Unlike traditional fixed robotic arms, these humanoids, powered by NVIDIA's Isaac GR00T platform, can be quickly reprogrammed with software for new tasks, dramatically increasing production flexibility and reducing retooling downtime.
Before ever touching the factory floor, the robots are trained and optimized within a digital twin simulation of the plant, allowing Foxconn to perfect workflows and ensure safety in a virtual environment.

Takeaway: This marks a significant step toward automating complex, high-precision manufacturing. The initiative creates a fascinating feedback loop where advanced robots are now building the very AI hardware that will power the next wave of intelligent systems.

News

The $4 Billion Home Bot Bet

Snapshot: Cruise founder Kyle Vogt’s new stealth venture, The Bot Company, is in talks to raise $250 million at a valuation exceeding $4 billion to build a non-humanoid robot for home chores.

Breakdown:

Co-founded with former Tesla AI lead Paril Jain, the company is still pre-product and pre-revenue , yet its valuation is set to double from an earlier round this year.
The company promises to build "affordable robots" that handle dull household tasks, signaling a clear focus on the consumer market over industrial applications.
The massive valuation reflects intense investor hype in home robotics, positioning the recently launched venture to compete with emerging players like Figure and 1X's NEO.
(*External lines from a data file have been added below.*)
-- ==== Sys2Proof/Tests/Slice0.lean ====
section
/-! SUPPORT. The model's own tests, from spec/95_test_vectors.md and the words of spec/30_encoding.md, and for
every statement with hypotheses a witness that something meets them. -/

open Sys2Proof Sys2Proof.Machine

namespace Sys2Proof.Tests

/-! ## Helpers -/

/-- What holds of the next state, where there is one. -/
def after (o : Host.Outcome State Fault Refusal) (p : State → Bool) : Bool :=
  match o with
  | .next s => p s
  | _ => false

/-- The device with the G-ops of 95_test_vectors.md section 4: input `00`, salt `0^32`, info empty. -/
def gDev : Hkx := { Hkx.reset with lenA := ⟨1#16, true⟩, lenB := ⟨32#16, true⟩, lenC := ⟨0#16, true⟩ }

/-- `"what do ya want for nothing?"`, the data of the J-ops. -/
def jData : Bytes :=
  [0x77#8, 0x68#8, 0x61#8, 0x74#8, 0x20#8, 0x64#8, 0x6f#8, 0x20#8, 0x79#8, 0x61#8, 0x20#8, 0x77#8, 0x61#8, 0x6e#8] ++
  [0x74#8, 0x20#8, 0x66#8, 0x6f#8, 0x72#8, 0x20#8, 0x6e#8, 0x6f#8, 0x74#8, 0x68#8, 0x69#8, 0x6e#8, 0x67#8, 0x3f#8]

/-- `"Jefe"`, the key of the J-ops. -/
def jKey : Bytes := [0x4a#8, 0x65#8, 0x66#8, 0x65#8]

/-- The first 16 bytes of the tag of the J-ops (V-V3). -/
def jTag16 : Bytes :=
  [0x5b#8, 0xdc#8, 0xc1#8, 0x46#8, 0xbf#8, 0x60#8, 0x75#8, 0x4e#8, 0x6a#8, 0x04#8, 0x24#8, 0x26#8, 0x08#8, 0x95#8,
   0x75#8, 0xc7#8]

/-- The last 16 bytes of that tag (H4). -/
def jTagRest : Bytes :=
  [0x5a#8, 0x00#8, 0x3f#8, 0x08#8, 0x9d#8, 0x27#8, 0x39#8, 0x83#8, 0x9d#8, 0xec#8, 0x58#8, 0xb9#8, 0x64#8, 0xec#8,
   0x38#8, 0x43#8]

/-- The device with the J-ops and a mac. -/
def jDev (mac : Bytes) : Hkx :=
  { Hkx.reset with
    lenA := ⟨28#16, true⟩, lenB := ⟨4#16, true⟩, lenC := ⟨BitVec.ofNat 16 mac.length, true⟩,
    mem := ((Memory.writeBytes [] 0x8000 jData).writeBytes 0x1000 jKey).writeBytes 0x2000 mac }

/-- A machine with a device. -/
def withDev (d : Hkx) : State := { State.reset with dev := d }

/-- A device on which a DERIVE is pending. -/
def derivePending (d : Hkx) (n : Byte) : State := withDev (d.startDerive n)

/-- A device on which a VERIFY is pending. -/
def verifyPending (d : Hkx) (n : Byte) : State := withDev (d.startVerify n)

/-- The machine with the G-ops, idle. -/
def gIdle : State := withDev gDev

/-- A memory with one byte of OUT set, as an earlier DERIVE could leave it. -/
def staleOut : Memory := [(0x0100, 0xca#8)]

/-! ## Well-formedness (R6 to R8): one ill-formed configuration for each check -/

theorem test_wf_standard : Config.standard.wf := by decide
theorem test_wf_maxA_refuses_not_multiple : ¬ (Config.mk 1022 128 128 .rfc2104).wf := by decide
theorem test_wf_maxA_refuses_below : ¬ (Config.mk 0 128 128 .rfc2104).wf := by decide
theorem test_wf_maxA_refuses_above : ¬ (Config.mk 32772 128 128 .rfc2104).wf := by decide
theorem test_wf_maxB_refuses_not_multiple : ¬ (Config.mk 1024 130 128 .rfc2104).wf := by decide
theorem test_wf_maxB_refuses_below : ¬ (Config.mk 1024 28 128 .rfc2104).wf := by decide
theorem test_wf_maxB_refuses_above : ¬ (Config.mk 1024 4100 128 .rfc2104).wf := by decide
theorem test_wf_maxC_refuses_not_multiple : ¬ (Config.mk 1024 128 129 .rfc2104).wf := by decide
theorem test_wf_maxC_refuses_below : ¬ (Config.mk 1024 128 28 .rfc2104).wf := by decide
theorem test_wf_maxC_refuses_above : ¬ (Config.mk 1024 128 4100 .rfc2104).wf := by decide
theorem test_wf_bounds_admitted : (Config.mk 4 32 4096 .rfc2104).wf ∧ (Config.mk 32768 4096 32 .rfc2104).wf := by
  decide
/-- The canonical form refuses a listed 0x00 and offsets out of order. -/
theorem test_wf_memory_refuses : ¬ Memory.wf [(3, 0#8)] ∧ ¬ Memory.wf [(3, 1#8), (3, 2#8)] ∧ ¬ Memory.wf [(4, 1#8), (3, 2#8)] := by
  decide

/-! ## Decode: words written out from R92, R96 and R97 -/

/-- RSV 000000000000000, G 0, ARG 00000000, OP 00000000. -/
theorem test_decode_nop : decode 0b00000000000000000000000000000000#32 = .ok .nop := by decide
/-- RSV 000000000000000, G 0, ARG 00000000, OP 00000001. -/
theorem test_decode_deriveDef : decode 0b00000000000000000000000000000001#32 = .ok .deriveDef := by decide
/-- RSV 000000000000000, G 1, ARG 10000011, OP 00000001. -/
theorem test_decode_derive : decode 0b00000000000000011000001100000001#32 = .ok (.derive 0b10000011#8) := by decide
/-- RSV 000000000000000, G 1, ARG 00010000, OP 00000010. -/
theorem test_decode_verify : decode 0b00000000000000010001000000000010#32 = .ok (.verify 0b00010000#8) := by decide
theorem test_decode_bounds :
    decode 0x00010001#32 = .ok (.derive 0#8) ∧ decode 0x0001FF01#32 = .ok (.derive 255#8) ∧
    decode 0x00010002#32 = .ok (.verify 0#8) ∧ decode 0x0001FF02#32 = .ok (.verify 255#8) := by decide
theorem test_decode_refuses_by_name :
    decode 0x80010101#32 = .error .reservedBits ∧ decode 0x00030101#32 = .error .reservedBits ∧
    decode 0xFFFFFFFF#32 = .error .reservedBits ∧ decode 0x00000003#32 = .error .reservedOp ∧
    decode 0x000000FF#32 = .error .reservedOp ∧ decode 0x00010000#32 = .error .nopWithOperand ∧
    decode 0x00000100#32 = .error .nopWithOperand ∧ decode 0x00000201#32 = .error .deriveArgNotGiven ∧
    decode 0x00000102#32 = .error .verifyNotGiven := by decide
/-- R99: `DERIVE #3` and `VERIFY #16`. -/
theorem test_encode : encode (.derive 3#8) = 0x00010301#32 ∧ encode (.verify 16#8) = 0x00011002#32 := by decide
theorem test_decodeTableWord :
    decodeTableWord 32 0x00000000 = some .nop ∧ decodeTableWord 32 0x00000001 = some .deriveDef ∧
    decodeTableWord 32 0x00010201 = some (.derive 2#8) ∧ decodeTableWord 32 0x00012002 = some (.verify 32#8) ∧
    decodeTableWord 32 0x00000002 = none := by decide
/-- The first step after reset runs the word placed. -/
theorem test_withFetchWord :
    after (step (State.reset.withFetchWord 32 0x00000000)) (fun t => t.dev.statusWord == 0x00000002#32) = true ∧
    after (step (State.reset.withFetchWord 32 0x00000001)) (fun t => t.dev.pend == .derive 3#8) = true ∧
    after (step (State.reset.withFetchWord 32 0x00010201)) (fun t => t.dev.pend == .derive 2#8) = true ∧
    after (step (State.reset.withFetchWord 32 0x00012002)) (fun t => t.dev.pend == .verify 32#8) = true := by decide

/-! ## HMAC (95_test_vectors.md section 2) -/

/-- H2: SHA-256 of `"abc"`. -/
theorem test_sha256_abc : (sha256 [0x61#8, 0x62#8, 0x63#8]).toList =
    [0xba#8, 0x78#8, 0x16#8, 0xbf#8, 0x8f#8, 0x01#8, 0xcf#8, 0xea#8, 0x41#8, 0x41#8, 0x40#8, 0xde#8, 0x5d#8, 0xae#8,
     0x22#8, 0x23#8] ++
    [0xb0#8, 0x03#8, 0x61#8, 0xa3#8, 0x96#8, 0x17#8, 0x7a#8, 0x9c#8, 0xb4#8, 0x10#8, 0xff#8, 0x61#8, 0xf2#8, 0x00#8,
     0x15#8, 0xad#8] := by decide +kernel

/-- H4: HMAC of the J-ops. -/
theorem test_hmac_jefe : (hmacSha256 jKey jData).toList = jTag16 ++ jTagRest := by decide +kernel

/-- H7, first four bytes: a key longer than one block is hashed first. -/
theorem test_hmac_long_key : (hmacSha256 (List.replicate 100 0xaa#8)
    ([0x54#8, 0x65#8, 0x73#8, 0x74#8, 0x20#8, 0x55#8, 0x73#8, 0x69#8, 0x6e#8, 0x67#8, 0x20#8, 0x4c#8, 0x61#8, 0x72#8] ++
     [0x67#8, 0x65#8, 0x72#8, 0x20#8, 0x54#8, 0x68#8, 0x61#8, 0x6e#8, 0x20#8, 0x42#8, 0x6c#8, 0x6f#8, 0x63#8, 0x6b#8] ++
     [0x2d#8, 0x53#8, 0x69#8, 0x7a#8, 0x65#8, 0x20#8, 0x4b#8, 0x65#8, 0x79#8, 0x20#8, 0x2d#8, 0x20#8, 0x48#8, 0x61#8] ++
     [0x73#8, 0x68#8, 0x20#8, 0x4b#8, 0x65#8, 0x79#8, 0x20#8, 0x46#8, 0x69#8, 0x72#8, 0x73#8, 0x74#8])).toList.take 4 =
    [0xae#8, 0x77#8, 0x84#8, 0xe2#8] := by decide +kernel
Takeaway: This huge bet on a pre-product company shows the immense market appetite for a practical home robotics solution. It signals that the race to build the first truly useful consumer robot is heating up, with serious capital backing multiple visions.

The Shortlist

Booster unveiled its K1 humanoid, an entry-level platform for developers with a limited-time price of $4,999 to significantly lower the barrier for embodied intelligence development.

iRobot warned it may be forced to seek bankruptcy protection after talks with its last potential buyer collapsed.

Beijing's demonstrated how it taught a 35kg Unitree G1 humanoid to tow a 1.4-ton car across a parking lot, showcasing the robot's advanced balance and strength.

UNIST built a tiny artificial muscle that can switch from soft to rigid and lift approximately 4,000 times its own weight, a new strength-to-weight record for soft actuators.